My husband and I were married for 4 years when we found out that I was expecting our first child. No, we didn't wait 4 years, which felt like an eternity, on purpose. We tried everything we could to conceive our first child. We tried natural methods by timing my cycle and using ovulation tests. When that didn't work in our favor, we decided to speak to a specialist. We went through the process of blood work, sperm analysis, ultrasounds and scans, and endless evaluations. I felt drained physically and mentally ... to say I was exhausted would be an understatement. The one thing a person feels like a woman should be able to do, I couldn't seem to conquer. Most people think that concept would come easy, in retrospect it does, for most couples. However, the reality is that natural conception does not happen so easily for others.
The battles that I faced every month for 4 years was the hardest fight I ever had to take on. I suffered approximately 7 miscarriages, 1 stillbirth, and I had 3 false positives home pregnancy tests.
The hardest thing about a miscarriage is the receiving confirmation of pregnancy, all to feel a void that's so empty, it hurts emotionally than it does physically. My stillbirth happened in 2012, when I was 24 weeks pregnant. At the 20-week milestone, I finally thought, "this is it." I was happy to share the news and cherish the months to come. Four weeks later, I was suddenly saddened when I felt cramps in my lower abdomen that become increasingly painful. I went to the ER and the on-call OB (Obstetrician) gave me the news - "we aren't able to detect a heartbeat." I only remember feeling numb, and unable to process any information.
Over the next 3 years we continued to try to conceive with both naturally, and with medical intervention. For 1 year, we tried to naturally conceive but my husband and I were without knowledge regarding what questions to ask. I decided to talk to my husband about seeing a specialist. It was a little difficult to ignore the radio advertisements for local, highly recommended fertility clinics. We called and set up our appointment to speak with the consultant. The process started very quickly. We made our appointments to complete blood work at the lab. Once the results we received in the fertility clinic, I was called in for an intrauterine ultrasound, and my husband for a sperm analysis. The results from my ultrasound were heartbreaking. I found out that the D&Cs were not complete, I had polyps in my uterus, and the doctor cut the wall of my uterus which left scar tissue. The fertility specialist was able to remove the scar tissue and polyps - which had to be tested for cancer cells and help give us a greater chance to successfully conceive.
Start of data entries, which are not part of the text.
-- ==== Sys2Proof/Machine/Step.lean ====
section
/-! DEFINITION. One step of the machine: the next clock cycle the host presents. -/

namespace Sys2Proof.Machine

/-- One step: take the next cycle's inputs from the host and run the cycle (30_encoding.md R30, R31). -/
def step (s : State) : Host.Outcome State Fault Refusal := runCycle s.nextCycle s.takeCycle

/-- The state whose very next step runs the command word with these bits: the host presents it next. The block loads
no program (10_state.md R14), so nothing else is set (log 3). -/
def State.withFetchWord (s : State) (nbits w : Nat) : State := s.present (commandWord nbits w)

end Sys2Proof.Machine
end

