theorem exec_answerStatus (i : Instr) (s : State) :
    ∃ t r, exec i s = .next t ∧ t.rsp = some r ∧ r.status = answerStatus s i := by
  cases i with
  | new v =>
    by_cases hv : v.toNat ≤ 127
    · exact ⟨_, _, exec_new_of_inRange s hv, rfl, (if_pos hv).symm⟩
    · exact ⟨_, _, exec_new_of_not_inRange s hv, rfl, (if_neg hv).symm⟩
  | push v =>
    by_cases hc : s.cnt = s.params.segDepth
    · exact ⟨_, _, exec_push_of_eq v hc, rfl, (if_pos hc).symm⟩
    · exact ⟨_, _, exec_push_of_ne v hc, rfl, (if_neg hc).symm⟩
  | enc => exact ⟨_, _, exec_enc s, rfl, rfl⟩
  | dec id => exact ⟨_, _, exec_dec id s, rfl, rfl⟩
  | rdcnt => exact ⟨_, _, exec_rdcnt s, rfl, rfl⟩
  | rdseg k =>
    by_cases hk : s.cnt ≤ k.toNat
    · exact ⟨_, _, exec_rdseg_of_le hk, rfl, (if_pos hk).symm⟩
    · exact ⟨_, _, exec_rdseg_of_lt (Nat.lt_of_not_le hk), rfl, (if_neg hk).symm⟩
  | cat =>
    cases hcat : s.params.hasCat with
    | true => exact ⟨_, _, exec_cat_of_present hcat, rfl, by simp [answerStatus, hcat]⟩
    | false => exact ⟨_, _, exec_cat_of_absent hcat, rfl, by simp [answerStatus, hcat]⟩

theorem answerStatus_eq_rangeExceeded_iff (i : Instr) (s : State) :
    answerStatus s i = .rangeExceeded ↔ ∃ v, i = .new v ∧ 127 < v.toNat := by
  cases i <;> simp [answerStatus, ite_eq_iff]

theorem answerStatus_eq_full_iff (i : Instr) (s : State) :
    answerStatus s i = .full ↔ ∃ v, i = .push v ∧ s.cnt = s.params.segDepth := by
  cases i <;> simp [answerStatus, ite_eq_iff]

theorem answerStatus_eq_index_iff (i : Instr) (s : State) :
    answerStatus s i = .index ↔ ∃ k, i = .rdseg k ∧ s.cnt ≤ k.toNat := by
  cases i <;> simp [answerStatus, ite_eq_iff]

theorem answerStatus_eq_illegal_iff (i : Instr) (s : State) :
    answerStatus s i = .illegal ↔ i = .cat ∧ s.params.hasCat = false := by
  cases i <;> simp [answerStatus, ite_eq_iff]

/-- Settles O40. -/
theorem statusConditions : Obligations.StatusConditions := by
  intro i s
  obtain ⟨t, r, ht, hr, hst⟩ := exec_answerStatus i s
  refine ⟨t, r, ht, hr, ?_⟩
  rw [hst]
  exact ⟨answerStatus_eq_rangeExceeded_iff i s, answerStatus_eq_full_iff i s, answerStatus_eq_index_iff i s,
    answerStatus_eq_illegal_iff i s⟩

/-! ### Reserved opcodes (60_exceptions.md R86) -/

/-- The opcode is reserved on a block with these parameters (30_encoding.md R40; 43_idconcat.md R75). -/
def ReservedOn (p : Params) (op : BitVec 4) : Prop :=
  op.toNat = 0 ∨ 8 ≤ op.toNat ∨ (op.toNat = 7 ∧ p.hasCat = false)

theorem step_of_reservedOn {s : State} (hrst : s.nextCycle.rst = false) (hvalid : s.nextCycle.cmdValid = true)
    (hop : ReservedOn s.params (opField s.nextCycle.cmd)) : step s = .next (s.takeCycle.raise .illegal) := by
  rcases hop with h0 | h8 | ⟨h7, hcat⟩
  · exact step_of_rejected hrst hvalid (decode_of_opcode_reserved _ (.inl h0))
  · exact step_of_rejected hrst hvalid (decode_of_opcode_reserved _ (.inr h8))
  · have hdec := decode_of_opcode (i := .cat) (BitVec.eq_of_toNat_eq h7)
    exact (step_of_command hrst hvalid hdec).trans (exec_cat_of_absent hcat)

/-- Only an absent CAT is a command answered Illegal, and its opcode is reserved. -/
theorem step_of_not_reservedOn {s : State} (hrst : s.nextCycle.rst = false) (hvalid : s.nextCycle.cmdValid = true)
    (hop : ¬ReservedOn s.params (opField s.nextCycle.cmd)) :
    ∃ t r, step s = .next t ∧ t.rsp = some r ∧ r.status ≠ .illegal := by
  have ⟨h1, h7⟩ : 1 ≤ (opField s.nextCycle.cmd).toNat ∧ (opField s.nextCycle.cmd).toNat ≤ 7 := by
    unfold ReservedOn at hop
    omega
  obtain ⟨i, hdec, hi⟩ := decode_of_opcode_used _ h1 h7
  obtain ⟨t, r, ht, hr, hst⟩ := exec_answerStatus i s.takeCycle
  refine ⟨t, r, (step_of_command hrst hvalid hdec).trans ht, hr, fun hillegal => hop ?_⟩
  obtain ⟨rfl, hcat⟩ := (answerStatus_eq_illegal_iff i _).mp (hst.symm.trans hillegal)
  exact .inr (.inr ⟨congrArg BitVec.toNat hi.symm, hcat⟩)

/-- Settles O8. -/
theorem reservedOpcodeIsIllegal : Obligations.ReservedOpcodeIsIllegal := by
  intro s c rest hhost hrst hvalid
  obtain rfl := State.nextCycle_of_host hhost
  refine ⟨fun hop => ?_, step_of_not_reservedOn hrst hvalid⟩
  rw [step_of_reservedOn hrst hvalid hop, State.takeCycle_of_host hhost]
  rfl

/-! ### What an error leaves unchanged (60_exceptions.md R83) -/

theorem Effect.data_eq_zero_of_failed {i : Instr} {s t : State} {r : Response} (h : Effect i s t)
    (hr : t.rsp = some r) (hf : r.status ≠ .ok) : r.data = 0 := by
  cases h with
  | raised e => cases hr; rfl
  | answered | loaded | appended => cases hr; exact absurd rfl hf

/-- Settles O41: an error is answered in a cycle with a reserved opcode or with a failed command, and a cycle of another
kind has no response. -/
theorem errorsChangeNothing : Obligations.ErrorsChangeNothing := by
  intro s t r hstep hr hf
  cases effect_of_step hstep with
  | reset | quiet => cases hr
  | rejected => cases hr; exact ⟨rfl, rfl⟩
  | command i _ _ _ _ he => exact ⟨he.data_eq_zero_of_failed hr hf, he.eq_withRsp_of_failed hr hf⟩

/-! ### Quiet cycles (60_exceptions.md R92) -/

theorem State.nextCycle_of_host_nil {s : State} (h : s.host = []) : s.nextCycle = Cycle.quiet := by
  rw [State.nextCycle, h, List.headD_nil]

theorem State.takeCycle_of_host_nil {s : State} (h : s.host = []) : s.takeCycle = s := by
  rw [State.takeCycle, h, List.tail_nil, ← h]

/-- Settles O10. -/
theorem quietCycleHoldsTheStore : Obligations.QuietCycleHoldsTheStore := by
  constructor
  · intro s c rest hhost hrst hvalid
    obtain rfl := State.nextCycle_of_host hhost
    rw [step_of_quiet hrst hvalid, State.takeCycle_of_host hhost]
    rfl
  · intro s hhost
    have hquiet := State.nextCycle_of_host_nil hhost
    rw [step_of_quiet (hquiet ▸ rfl) (hquiet ▸ rfl), State.takeCycle_of_host_nil hhost]
    rfl

end Sys2Proof.Machine

/-! Proofs of the statements about reset and about what writes the store (70_reset_and_hazards.md). -/

namespace Sys2Proof.Machine

/-! ### What writes the store (70_reset_and_hazards.md R97) -/

/-- Of the four effects only a load and an append write the store, and they are those of NEW, DEC and PUSH. -/
theorem Effect.writer_of_store_ne {i : Instr} {s t : State} (h : Effect i s t)
    (hne : t.seg ≠ s.seg ∨ t.cnt ≠ s.cnt) : (∃ v, i = .new v) ∨ (∃ v, i = .push v) ∨ (∃ id, i = .dec id) := by
  cases h with
  | raised | answered => simp at hne
  | loaded p _ hi => exact hi.imp_right .inr
  | appended v _ hi => exact .inr (.inl ⟨v, hi⟩)

/-- Settles O44: a quiet cycle and a reserved opcode keep the store, and a command writes it only as a writer. -/
theorem onlyNewPushDecAndResetWrite : Obligations.OnlyNewPushDecAndResetWrite := by
  intro s t c rest hhost hstep hne
  obtain rfl := State.nextCycle_of_host hhost
  cases effect_of_step hstep with
  | reset hrst => exact .inl hrst
  | quiet | rejected => simp at hne
  | command i _ _ hvalid hdec he => exact .inr ⟨hvalid, i, hdec, he.writer_of_store_ne hne⟩

/-! ### A reset cycle and the reset state (70_reset_and_hazards.md R93) -/

theorem State.applyReset_eq (s : State) :
    s.applyReset = { s with seg := List.replicate s.params.segDepth 0, cnt := 0, rsp := none } := by
  rw [State.applyReset, State.load_nil]

theorem exec_clr (s : State) : exec .clr s = .next { s with
    seg := List.replicate s.params.segDepth 0, cnt := 0, rsp := some ⟨.ok, 0⟩ } := by
  obtain ⟨hdec, -⟩ := zeroLengthFieldEmptiesThePath
  exact hdec 0 s rfl

/-- Settles O9. -/
theorem resetCycleGivesTheEmptyPath : Obligations.ResetCycleGivesTheEmptyPath := by
  intro s c rest hhost hrst
  obtain rfl := State.nextCycle_of_host hhost
  refine ⟨?_, exec_clr s⟩
  rw [step_of_reset hrst, State.applyReset_eq, State.takeCycle_of_host hhost]

/-- Settles O45. -/
theorem resetStateIsTheEmptyPath : Obligations.ResetStateIsTheEmptyPath :=
  ⟨rfl, rfl, State.path_eq_nil rfl, rfl, rfl⟩

/-! ### Commands directly after reset (70_reset_and_hazards.md R95) -/

@[simp] theorem State.applyReset_path (s : State) : s.applyReset.path = [] := State.path_eq_nil rfl

/-- Reset establishes the store's invariants, whatever the lanes and CNT held before (10_state.md R16). -/
theorem State.inv_applyReset {s : State} (h : s.params.Valid) : s.applyReset.Inv := by
  refine ⟨h, lanesOf_length _ _, Nat.zero_le _, fun k _ _ => ?_⟩
  exact s.load_lane [] (Nat.zero_le _) k

/-- Settles O46: the readers answer for the empty path, and the writers find a store that keeps the invariants. -/
theorem everyCommandWorksAfterReset : Obligations.EveryCommandWorksAfterReset := by
  rintro s r hvalid rfl
  have hinv : s.applyReset.Inv := State.inv_applyReset hvalid
  refine ⟨?enc, exec_rdcnt _, fun k => exec_rdseg_of_le (Nat.zero_le _), fun v => ?push, fun v hv => ?new,
    fun id => ?dec, fun hcat => ?cat⟩
  case enc =>
    rw [exec_enc, State.applyReset_path]
    rfl
  case push =>
    have hroom : s.applyReset.cnt < s.applyReset.params.segDepth := by
      have := hinv.segDepth_ge
      rw [State.applyReset_cnt]
      omega
    obtain ⟨t, ht, -, hpath, hrsp, -⟩ := hinv.exec_push_path hroom v
    exact ⟨t, ht, by rw [hpath, State.applyReset_path, List.nil_append], hrsp⟩
  case new => exact ⟨_, exec_new_of_inRange _ hv, hinv.load_path (by simp), rfl⟩
  case dec => exact ⟨_, exec_dec id _, State.load_unpack_path hinv.segDepth_ge id, rfl⟩
  case cat =>
    rw [exec_cat_of_present hcat, State.applyReset_path]
    rfl
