-- ==== Sys2Proof/Machine/Ops.lean ====
section
/-! DEFINITION. The operations every instruction shares: state updates, memory, `pc`, taking a fault, reset. -/

namespace Sys2Proof.Machine

/-! ### Numeric encodings (10_state.md R20, R21; 60_exceptions.md R130; D11, D12; log 6, log 13) -/

/-- The 2-bit encoding of `STATE` (R20). -/
def RunState.code : RunState → BitVec 2
  | .running => 0
  | .halted => 1
  | .faulted => 2

/-- The 3-bit encoding of `FAULT_CAUSE` (R21, R130). -/
def FaultCause.code : FaultCause → BitVec 3
  | .none => 0
  | .unknownOpcode => 1
  | .address => 2
  | .registerIndex => 3
  | .unsupportedOperation => 4
  | .programLoad => 5

/-- `zext_9` of an 8-bit value (00_scope.md R6, 46_jumps.md R123). -/
def zext9 (v : Byte) : Addr := v.setWidth 9

/-! ### State updates -/

def State.setRegs (s : State) (r : Vector Byte 8) : State := { s with regs := r }
def State.setPc (s : State) (a : Addr) : State := { s with pc := a }
def State.setFl (s : State) (f : Byte) : State := { s with fl := f }
def State.setRunState (s : State) (r : RunState) : State := { s with runState := r }
def State.setOut (s : State) (o : List Byte) : State := { s with out := o }
def State.setMem (s : State) (m : Memory) : State := { s with mem := m }

/-! ### The memory array (20_memory.md R30) -/

/-- What an unlisted address reads as: memory is "fully zeroed" at construction (R30). -/
def Memory.unlisted : Byte := 0x00#8

/-- The listed addresses rise strictly from `lo` and stay below 256, and no cell holds what an unlisted one reads as. -/
def Memory.wfFrom (lo : Nat) : Memory → Bool
  | [] => true
  | (a, v) :: m => decide (lo ≤ a) && decide (a < 256) && decide (v ≠ Memory.unlisted) && Memory.wfFrom (a + 1) m

/-- The canonical form: equal memories are equal lists. -/
def Memory.wf (m : Memory) : Bool := Memory.wfFrom 0 m

/-- `mem[a]`, with no check (R6). -/
def Memory.byteAt : Memory → Nat → Byte
  | [], _ => Memory.unlisted
  | (b, v) :: m, a => if b = a then v else Memory.byteAt m a

/-- `mem[a] <- v`, with no check; keeps the canonical form for `a` below 256. -/
def Memory.store : Memory → Nat → Byte → Memory
  | [], a, v => if v = Memory.unlisted then [] else [(a, v)]
  | (b, w) :: m, a, v =>
    if a < b then (if v = Memory.unlisted then (b, w) :: m else (a, v) :: (b, w) :: m)
    else if a = b then (if v = Memory.unlisted then m else (a, v) :: m)
    else (b, w) :: Memory.store m a v

/-- `MemRead(a, 1)`: "Fails with an AddressError when `address` is outside [0,256)"; no wraparound (R32). -/
def memRead (m : Memory) (a : Addr) : Except CoreError Byte :=
  if a.toNat < 256 then .ok (Memory.byteAt m a.toNat) else .error (.address a)

/-- `MemWrite(a, 1, v)`: the same bounds (R33). No instruction uses it. -/
def memWrite (s : State) (a : Addr) (v : Byte) : Except CoreError State :=
  if a.toNat < 256 then .ok (s.setMem (Memory.store s.mem a.toNat v)) else .error (.address a)

/-- Stores the bytes at consecutive addresses from `a`; a byte that would lie at 256 or beyond is left out. -/
def Memory.storeList : Memory → Nat → List Byte → Memory
  | m, _, [] => m
  | m, a, v :: vs => Memory.storeList (if a < 256 then Memory.store m a v else m) (a + 1) vs

/-! ### The program counter (10_state.md R14, R15) -/

/-- Sequential advance by an instruction's length, in 9 bits (R15, R84). -/
def State.advance (s : State) (len : Addr) : State := s.setPc (s.pc + len)

/-! ### Taking a fault (60_exceptions.md R141), and reset, the only way back (R144, R160) -/

/-- `FAULT_CAUSE` of an error (R130). -/
def CoreError.cause : CoreError → FaultCause
  | .unknownOpcode _ => .unknownOpcode
  | .address _ => .address
  | .registerIndex _ => .registerIndex
  | .unsupportedOperation _ => .unsupportedOperation

/-- `FAULT_INFO` of an error: the byte, the address, the index or the tag, zero-extended to 9 bits (R21, R130). -/
def CoreError.info : CoreError → BitVec 9
  | .unknownOpcode opc => zext9 opc
  | .address a => a
  | .registerIndex i => zext9 i
  | .unsupportedOperation tag => tag.setWidth 9

/-- `raise <Fault>(info)`: STATE, FAULT_CAUSE, FAULT_INFO and FAULT_PC are written and nothing else (R141, R142). -/
def State.raise (s : State) (e : CoreError) : State :=
  { s with runState := .faulted, faultCause := e.cause, faultInfo := e.info, faultPc := s.pc }

/-- Ends a handler that began in `s`: its state if every line ran, else the fault entry from `s` (R6, R142). -/
def finish (s : State) : Except CoreError State → Host.Outcome State Fault Refusal
  | .ok t => .next t
  | .error e => .next (s.raise e)

/-- The `reset` input, asserted in any state: nothing survives (R160). There is no return from a fault (R144). -/
def State.assertReset (_ : State) : State := State.reset

end Sys2Proof.Machine
end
After 1.5 years of fertility treatment, we didn't have a term pregnancy. All we had to show for was 7 miscarriages and 3 false positive tests. Emotionally we were drained and prayed for a miracle.
We took a break for 6 months to clear our minds and talk to Christ. We had a long discussion about our options; whether we should try fertility treatment again or consider fostering a child or adoption. We decided that adopting was the best option for us we spoke to an agency counselor to start the steps to adoption. We took a small vacation to give ourselves a moment to enjoy one another and being married because we realized that amid our journey to conceive, we lost the joy of just being with each other. We were required to attend a potential adoptive parents meeting, two and a half months later. I felt ill the morning of the meeting and thought that my nerves had gotten the better of me. Although I was reluctant, 2 days later, I worked up the nerve to take a Clear Blue home pregnancy test...it was positive. I was in shock but didn't want to get my hopes up. I met with who is now my current OB/Gyn and it was confirmed. I provided all my medical records from the specialist and my previous doctor, after reading reviewing them she recommended I see her every 2 weeks rather than once a month, she wanted to monitor me and the baby closely. It was a blessing to carry to term.